***** Recorded data *****

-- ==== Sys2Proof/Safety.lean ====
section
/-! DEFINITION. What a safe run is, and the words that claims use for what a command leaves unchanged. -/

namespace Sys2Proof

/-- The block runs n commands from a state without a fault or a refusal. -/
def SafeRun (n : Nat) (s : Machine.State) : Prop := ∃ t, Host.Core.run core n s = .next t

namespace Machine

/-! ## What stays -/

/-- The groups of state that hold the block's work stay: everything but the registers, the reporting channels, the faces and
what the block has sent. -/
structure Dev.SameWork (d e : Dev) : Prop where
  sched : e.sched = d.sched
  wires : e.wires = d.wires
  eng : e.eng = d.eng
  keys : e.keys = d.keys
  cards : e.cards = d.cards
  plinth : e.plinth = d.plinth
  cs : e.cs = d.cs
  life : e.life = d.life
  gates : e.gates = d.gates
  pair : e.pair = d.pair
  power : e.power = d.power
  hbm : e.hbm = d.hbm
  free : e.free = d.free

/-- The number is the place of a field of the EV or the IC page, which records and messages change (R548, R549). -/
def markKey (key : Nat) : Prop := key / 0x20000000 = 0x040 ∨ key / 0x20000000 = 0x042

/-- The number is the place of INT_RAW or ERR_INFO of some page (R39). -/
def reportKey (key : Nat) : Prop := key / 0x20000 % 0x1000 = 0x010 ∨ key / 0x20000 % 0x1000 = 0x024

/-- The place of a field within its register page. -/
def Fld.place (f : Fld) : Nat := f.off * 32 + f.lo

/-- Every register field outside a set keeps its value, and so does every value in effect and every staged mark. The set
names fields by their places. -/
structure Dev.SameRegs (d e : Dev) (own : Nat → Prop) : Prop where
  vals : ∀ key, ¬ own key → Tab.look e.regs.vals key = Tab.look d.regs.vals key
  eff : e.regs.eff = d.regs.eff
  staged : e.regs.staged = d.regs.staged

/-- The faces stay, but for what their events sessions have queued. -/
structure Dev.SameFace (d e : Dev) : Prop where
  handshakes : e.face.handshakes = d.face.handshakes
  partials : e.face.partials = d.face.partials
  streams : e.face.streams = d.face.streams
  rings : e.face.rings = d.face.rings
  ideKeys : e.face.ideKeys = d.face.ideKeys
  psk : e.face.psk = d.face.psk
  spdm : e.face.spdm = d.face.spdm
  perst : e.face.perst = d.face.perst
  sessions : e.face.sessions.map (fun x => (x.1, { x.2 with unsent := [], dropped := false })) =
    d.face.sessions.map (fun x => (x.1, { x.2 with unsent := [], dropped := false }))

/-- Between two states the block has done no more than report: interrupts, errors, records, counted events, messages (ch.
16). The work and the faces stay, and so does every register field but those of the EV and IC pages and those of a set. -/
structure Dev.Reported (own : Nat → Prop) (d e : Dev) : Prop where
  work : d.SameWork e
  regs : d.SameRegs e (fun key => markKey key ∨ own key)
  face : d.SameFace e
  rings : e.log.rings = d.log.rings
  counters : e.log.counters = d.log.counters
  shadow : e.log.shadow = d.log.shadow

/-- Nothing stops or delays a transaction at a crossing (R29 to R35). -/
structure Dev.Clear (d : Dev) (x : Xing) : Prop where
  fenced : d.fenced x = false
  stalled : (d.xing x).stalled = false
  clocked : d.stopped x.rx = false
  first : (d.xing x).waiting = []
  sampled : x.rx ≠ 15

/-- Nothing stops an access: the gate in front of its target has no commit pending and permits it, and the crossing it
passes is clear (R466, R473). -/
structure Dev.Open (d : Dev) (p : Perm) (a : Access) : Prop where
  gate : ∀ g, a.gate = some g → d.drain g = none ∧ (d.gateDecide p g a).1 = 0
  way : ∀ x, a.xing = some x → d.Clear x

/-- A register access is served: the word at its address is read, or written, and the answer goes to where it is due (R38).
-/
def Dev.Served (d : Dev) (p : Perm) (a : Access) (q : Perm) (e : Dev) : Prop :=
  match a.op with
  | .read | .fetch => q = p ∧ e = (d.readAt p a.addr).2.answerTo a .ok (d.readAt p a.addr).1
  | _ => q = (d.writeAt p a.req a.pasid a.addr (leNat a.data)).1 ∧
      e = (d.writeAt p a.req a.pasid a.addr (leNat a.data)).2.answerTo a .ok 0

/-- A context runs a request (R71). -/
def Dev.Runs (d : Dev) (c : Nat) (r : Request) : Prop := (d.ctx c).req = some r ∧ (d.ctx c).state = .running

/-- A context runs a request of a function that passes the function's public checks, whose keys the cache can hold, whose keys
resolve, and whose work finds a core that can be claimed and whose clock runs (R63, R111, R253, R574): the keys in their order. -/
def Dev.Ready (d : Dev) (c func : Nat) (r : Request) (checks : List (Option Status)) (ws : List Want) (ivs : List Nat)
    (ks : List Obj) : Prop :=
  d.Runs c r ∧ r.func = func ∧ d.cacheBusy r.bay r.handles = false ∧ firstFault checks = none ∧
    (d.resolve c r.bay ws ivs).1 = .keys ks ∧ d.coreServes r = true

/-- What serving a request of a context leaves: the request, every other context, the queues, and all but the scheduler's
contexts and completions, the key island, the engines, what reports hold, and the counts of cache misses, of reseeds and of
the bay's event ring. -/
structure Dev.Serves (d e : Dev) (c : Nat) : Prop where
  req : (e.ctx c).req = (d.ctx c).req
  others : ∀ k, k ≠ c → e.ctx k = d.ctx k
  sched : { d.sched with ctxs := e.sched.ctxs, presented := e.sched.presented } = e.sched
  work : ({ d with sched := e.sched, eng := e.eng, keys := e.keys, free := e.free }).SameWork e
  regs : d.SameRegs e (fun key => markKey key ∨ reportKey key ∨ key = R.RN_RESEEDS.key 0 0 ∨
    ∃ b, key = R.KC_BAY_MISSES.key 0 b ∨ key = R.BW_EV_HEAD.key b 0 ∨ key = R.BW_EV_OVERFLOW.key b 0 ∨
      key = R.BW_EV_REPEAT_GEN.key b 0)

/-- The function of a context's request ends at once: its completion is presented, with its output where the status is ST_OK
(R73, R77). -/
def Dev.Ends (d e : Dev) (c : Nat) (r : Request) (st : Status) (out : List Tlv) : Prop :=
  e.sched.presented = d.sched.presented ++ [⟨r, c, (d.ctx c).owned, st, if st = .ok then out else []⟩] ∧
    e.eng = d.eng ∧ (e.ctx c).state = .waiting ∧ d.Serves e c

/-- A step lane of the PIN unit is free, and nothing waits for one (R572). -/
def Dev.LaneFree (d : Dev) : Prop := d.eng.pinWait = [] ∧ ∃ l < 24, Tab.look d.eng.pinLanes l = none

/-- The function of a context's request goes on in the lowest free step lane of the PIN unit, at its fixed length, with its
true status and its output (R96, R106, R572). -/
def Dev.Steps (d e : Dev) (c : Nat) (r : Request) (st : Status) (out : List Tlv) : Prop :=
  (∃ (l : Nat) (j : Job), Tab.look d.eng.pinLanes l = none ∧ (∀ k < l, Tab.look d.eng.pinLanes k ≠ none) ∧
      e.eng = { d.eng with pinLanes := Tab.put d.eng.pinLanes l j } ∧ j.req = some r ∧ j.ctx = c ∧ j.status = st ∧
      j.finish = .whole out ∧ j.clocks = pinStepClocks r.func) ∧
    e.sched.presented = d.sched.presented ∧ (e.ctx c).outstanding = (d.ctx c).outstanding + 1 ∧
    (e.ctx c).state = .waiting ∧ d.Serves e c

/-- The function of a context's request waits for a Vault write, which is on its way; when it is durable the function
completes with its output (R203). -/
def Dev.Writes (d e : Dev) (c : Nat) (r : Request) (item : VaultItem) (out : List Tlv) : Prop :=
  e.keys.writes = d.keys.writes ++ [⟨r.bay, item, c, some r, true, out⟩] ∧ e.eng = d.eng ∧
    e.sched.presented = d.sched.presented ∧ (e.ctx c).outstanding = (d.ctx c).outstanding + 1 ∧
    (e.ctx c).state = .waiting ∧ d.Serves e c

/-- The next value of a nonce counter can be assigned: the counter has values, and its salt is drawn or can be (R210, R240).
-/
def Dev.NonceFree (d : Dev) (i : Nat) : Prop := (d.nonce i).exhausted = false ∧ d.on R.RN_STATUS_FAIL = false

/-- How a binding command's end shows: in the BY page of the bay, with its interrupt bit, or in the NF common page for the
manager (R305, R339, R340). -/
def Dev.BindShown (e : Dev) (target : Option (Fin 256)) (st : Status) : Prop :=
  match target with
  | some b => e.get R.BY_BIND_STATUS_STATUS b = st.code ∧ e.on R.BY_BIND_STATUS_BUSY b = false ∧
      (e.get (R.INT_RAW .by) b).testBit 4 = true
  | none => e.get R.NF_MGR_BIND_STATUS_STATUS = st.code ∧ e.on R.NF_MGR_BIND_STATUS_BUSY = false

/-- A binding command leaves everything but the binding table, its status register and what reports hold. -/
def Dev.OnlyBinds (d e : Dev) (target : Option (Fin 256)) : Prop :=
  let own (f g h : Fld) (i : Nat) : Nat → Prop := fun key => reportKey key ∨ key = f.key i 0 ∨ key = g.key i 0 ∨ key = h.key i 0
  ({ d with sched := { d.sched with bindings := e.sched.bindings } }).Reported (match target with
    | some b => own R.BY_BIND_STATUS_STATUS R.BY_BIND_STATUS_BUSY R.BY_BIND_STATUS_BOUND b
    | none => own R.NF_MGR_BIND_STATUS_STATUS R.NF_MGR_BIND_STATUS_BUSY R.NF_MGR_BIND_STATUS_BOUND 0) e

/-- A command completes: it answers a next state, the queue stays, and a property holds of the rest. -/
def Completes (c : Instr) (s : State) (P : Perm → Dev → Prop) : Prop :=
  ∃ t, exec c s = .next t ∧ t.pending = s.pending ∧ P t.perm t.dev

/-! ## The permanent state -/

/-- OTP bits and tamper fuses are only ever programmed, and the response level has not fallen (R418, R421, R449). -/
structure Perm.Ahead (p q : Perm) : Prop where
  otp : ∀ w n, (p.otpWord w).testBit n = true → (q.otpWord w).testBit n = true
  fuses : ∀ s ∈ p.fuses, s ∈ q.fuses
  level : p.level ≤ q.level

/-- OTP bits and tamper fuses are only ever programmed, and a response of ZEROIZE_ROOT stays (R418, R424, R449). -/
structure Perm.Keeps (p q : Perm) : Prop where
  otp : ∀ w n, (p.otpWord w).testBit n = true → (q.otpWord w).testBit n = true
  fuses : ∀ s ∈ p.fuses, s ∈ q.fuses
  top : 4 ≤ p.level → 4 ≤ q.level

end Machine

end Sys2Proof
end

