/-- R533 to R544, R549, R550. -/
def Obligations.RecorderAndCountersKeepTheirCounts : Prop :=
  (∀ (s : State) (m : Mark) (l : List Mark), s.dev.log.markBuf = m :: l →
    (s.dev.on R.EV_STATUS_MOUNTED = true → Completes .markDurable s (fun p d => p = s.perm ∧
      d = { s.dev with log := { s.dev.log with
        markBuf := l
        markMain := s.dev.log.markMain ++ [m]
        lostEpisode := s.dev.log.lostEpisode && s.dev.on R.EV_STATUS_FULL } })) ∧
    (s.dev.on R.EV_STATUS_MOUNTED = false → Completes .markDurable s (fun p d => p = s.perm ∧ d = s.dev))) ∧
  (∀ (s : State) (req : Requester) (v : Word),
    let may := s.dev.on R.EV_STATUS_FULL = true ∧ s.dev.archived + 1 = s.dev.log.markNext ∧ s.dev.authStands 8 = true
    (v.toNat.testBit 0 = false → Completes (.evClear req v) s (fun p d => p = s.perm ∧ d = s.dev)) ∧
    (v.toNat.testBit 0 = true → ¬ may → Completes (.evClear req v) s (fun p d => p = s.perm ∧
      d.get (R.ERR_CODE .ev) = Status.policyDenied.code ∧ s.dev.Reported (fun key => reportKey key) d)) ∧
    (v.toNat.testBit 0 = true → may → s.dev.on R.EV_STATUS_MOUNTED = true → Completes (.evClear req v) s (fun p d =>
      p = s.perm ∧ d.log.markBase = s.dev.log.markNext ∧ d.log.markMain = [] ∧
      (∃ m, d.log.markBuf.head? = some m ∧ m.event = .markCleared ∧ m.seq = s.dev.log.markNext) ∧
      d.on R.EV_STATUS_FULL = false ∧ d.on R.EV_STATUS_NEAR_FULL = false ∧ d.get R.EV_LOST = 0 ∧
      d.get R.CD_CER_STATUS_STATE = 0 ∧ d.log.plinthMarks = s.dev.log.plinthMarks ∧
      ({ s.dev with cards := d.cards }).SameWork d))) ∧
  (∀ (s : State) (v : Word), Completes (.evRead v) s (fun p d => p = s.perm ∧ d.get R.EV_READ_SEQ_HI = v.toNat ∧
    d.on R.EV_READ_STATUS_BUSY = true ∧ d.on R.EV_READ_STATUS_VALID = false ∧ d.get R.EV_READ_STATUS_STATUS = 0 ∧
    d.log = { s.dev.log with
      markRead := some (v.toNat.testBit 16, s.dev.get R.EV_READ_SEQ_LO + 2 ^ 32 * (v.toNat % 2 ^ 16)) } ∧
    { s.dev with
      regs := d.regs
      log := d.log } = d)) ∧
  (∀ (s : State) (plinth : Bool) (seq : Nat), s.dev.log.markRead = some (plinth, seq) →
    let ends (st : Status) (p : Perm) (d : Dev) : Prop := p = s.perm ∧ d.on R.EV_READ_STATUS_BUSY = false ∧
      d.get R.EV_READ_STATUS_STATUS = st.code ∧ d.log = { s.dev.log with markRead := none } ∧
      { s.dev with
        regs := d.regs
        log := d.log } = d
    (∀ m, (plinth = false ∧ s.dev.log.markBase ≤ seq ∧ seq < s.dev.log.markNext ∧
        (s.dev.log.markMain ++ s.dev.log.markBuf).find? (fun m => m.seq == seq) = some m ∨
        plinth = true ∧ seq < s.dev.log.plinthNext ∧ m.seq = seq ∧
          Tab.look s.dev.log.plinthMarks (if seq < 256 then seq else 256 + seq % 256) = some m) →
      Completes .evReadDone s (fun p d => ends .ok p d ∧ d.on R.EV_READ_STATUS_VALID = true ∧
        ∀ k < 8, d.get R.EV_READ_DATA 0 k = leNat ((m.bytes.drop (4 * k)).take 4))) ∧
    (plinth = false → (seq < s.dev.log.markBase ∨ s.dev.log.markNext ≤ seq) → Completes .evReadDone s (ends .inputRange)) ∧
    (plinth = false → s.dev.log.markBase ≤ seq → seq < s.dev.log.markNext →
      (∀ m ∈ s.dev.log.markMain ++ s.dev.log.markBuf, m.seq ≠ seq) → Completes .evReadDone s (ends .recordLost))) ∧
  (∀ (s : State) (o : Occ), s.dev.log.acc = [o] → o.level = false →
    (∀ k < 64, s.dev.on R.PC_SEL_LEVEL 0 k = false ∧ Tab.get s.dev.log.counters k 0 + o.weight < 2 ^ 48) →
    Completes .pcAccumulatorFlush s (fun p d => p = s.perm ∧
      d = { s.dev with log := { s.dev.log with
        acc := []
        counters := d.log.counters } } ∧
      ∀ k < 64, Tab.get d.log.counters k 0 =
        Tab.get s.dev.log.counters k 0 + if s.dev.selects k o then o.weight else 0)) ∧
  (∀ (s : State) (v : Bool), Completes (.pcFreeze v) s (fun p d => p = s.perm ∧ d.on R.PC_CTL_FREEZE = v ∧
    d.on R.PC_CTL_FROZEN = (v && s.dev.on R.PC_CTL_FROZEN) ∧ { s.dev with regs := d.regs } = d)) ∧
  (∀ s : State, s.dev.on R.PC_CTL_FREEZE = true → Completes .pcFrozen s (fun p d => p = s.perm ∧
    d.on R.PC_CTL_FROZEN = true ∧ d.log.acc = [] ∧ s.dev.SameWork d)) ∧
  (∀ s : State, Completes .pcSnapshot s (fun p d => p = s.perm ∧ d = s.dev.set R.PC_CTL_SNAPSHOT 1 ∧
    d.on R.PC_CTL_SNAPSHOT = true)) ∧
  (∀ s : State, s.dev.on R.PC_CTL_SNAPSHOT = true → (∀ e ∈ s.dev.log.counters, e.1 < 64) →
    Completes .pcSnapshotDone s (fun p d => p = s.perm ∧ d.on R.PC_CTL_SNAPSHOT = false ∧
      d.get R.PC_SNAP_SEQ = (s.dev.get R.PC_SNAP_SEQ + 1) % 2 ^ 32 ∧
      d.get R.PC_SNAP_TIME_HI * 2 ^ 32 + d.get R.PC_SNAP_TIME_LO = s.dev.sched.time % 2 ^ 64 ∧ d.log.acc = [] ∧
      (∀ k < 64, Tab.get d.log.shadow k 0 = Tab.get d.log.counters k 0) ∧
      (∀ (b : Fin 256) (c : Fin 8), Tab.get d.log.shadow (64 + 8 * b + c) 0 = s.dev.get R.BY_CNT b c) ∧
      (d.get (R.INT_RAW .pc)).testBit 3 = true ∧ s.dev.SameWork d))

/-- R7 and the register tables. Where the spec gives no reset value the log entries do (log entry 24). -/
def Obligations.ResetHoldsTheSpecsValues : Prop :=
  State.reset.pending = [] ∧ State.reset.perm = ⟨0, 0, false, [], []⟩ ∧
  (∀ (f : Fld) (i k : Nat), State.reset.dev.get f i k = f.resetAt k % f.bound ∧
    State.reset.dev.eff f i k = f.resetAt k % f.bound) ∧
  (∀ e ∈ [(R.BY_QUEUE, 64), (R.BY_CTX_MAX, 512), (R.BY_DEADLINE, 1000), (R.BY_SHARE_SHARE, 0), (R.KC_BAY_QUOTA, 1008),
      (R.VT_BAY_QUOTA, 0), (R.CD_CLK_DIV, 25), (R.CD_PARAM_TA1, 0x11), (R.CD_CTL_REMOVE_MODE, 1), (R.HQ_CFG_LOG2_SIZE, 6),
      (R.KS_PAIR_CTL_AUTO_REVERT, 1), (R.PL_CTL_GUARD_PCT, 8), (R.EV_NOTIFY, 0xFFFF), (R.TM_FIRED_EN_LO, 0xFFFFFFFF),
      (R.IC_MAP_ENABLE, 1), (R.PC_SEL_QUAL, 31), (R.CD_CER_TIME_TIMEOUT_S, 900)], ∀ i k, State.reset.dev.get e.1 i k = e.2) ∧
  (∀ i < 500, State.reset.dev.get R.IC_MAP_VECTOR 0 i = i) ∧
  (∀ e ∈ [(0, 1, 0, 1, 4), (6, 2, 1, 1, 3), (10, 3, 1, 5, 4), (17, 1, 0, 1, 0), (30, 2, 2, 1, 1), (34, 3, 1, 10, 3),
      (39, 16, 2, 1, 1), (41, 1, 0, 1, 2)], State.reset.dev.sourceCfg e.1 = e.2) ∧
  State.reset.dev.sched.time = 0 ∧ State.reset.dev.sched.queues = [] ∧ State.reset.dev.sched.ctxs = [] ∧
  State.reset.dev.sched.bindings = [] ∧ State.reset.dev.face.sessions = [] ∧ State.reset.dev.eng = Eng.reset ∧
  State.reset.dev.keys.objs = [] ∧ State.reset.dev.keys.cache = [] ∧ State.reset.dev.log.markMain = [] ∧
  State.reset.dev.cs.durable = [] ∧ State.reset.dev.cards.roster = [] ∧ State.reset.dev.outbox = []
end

*****

* Task to carry out: All that is wanted is an exact copy of the lines above from the one with "spdm : e.face.spdm = d.face.spdm" through the one with "sampled : x.rx ≠ 15", with both ends included.

* Task response:
  spdm : e.face.spdm = d.face.spdm
  perst : e.face.perst = d.face.perst
  sessions : e.face.sessions.map (fun x => (x.1, { x.2 with unsent := [], dropped := false })) =
    d.face.sessions.map (fun x => (x.1, { x.2 with unsent := [], dropped := false }))

/-- Between two states the block has done no more than report: interrupts, errors, records, counted events, messages (ch.
16). The work and the faces stay, and so does every register field but those of the EV and IC pages and those of a set. -/
structure Dev.Reported (own : Nat → Prop) (d e : Dev) : Prop where
  work : d.SameWork e
  regs : d.SameRegs e (fun key => markKey key ∨ own key)
  face : d.SameFace e
  rings : e.log.rings = d.log.rings
  counters : e.log.counters = d.log.counters
  shadow : e.log.shadow = d.log.shadow

/-- Nothing stops or delays a transaction at a crossing (R29 to R35). -/
structure Dev.Clear (d : Dev) (x : Xing) : Prop where
  fenced : d.fenced x = false
  stalled : (d.xing x).stalled = false
  clocked : d.stopped x.rx = false
  first : (d.xing x).waiting = []
  sampled : x.rx ≠ 15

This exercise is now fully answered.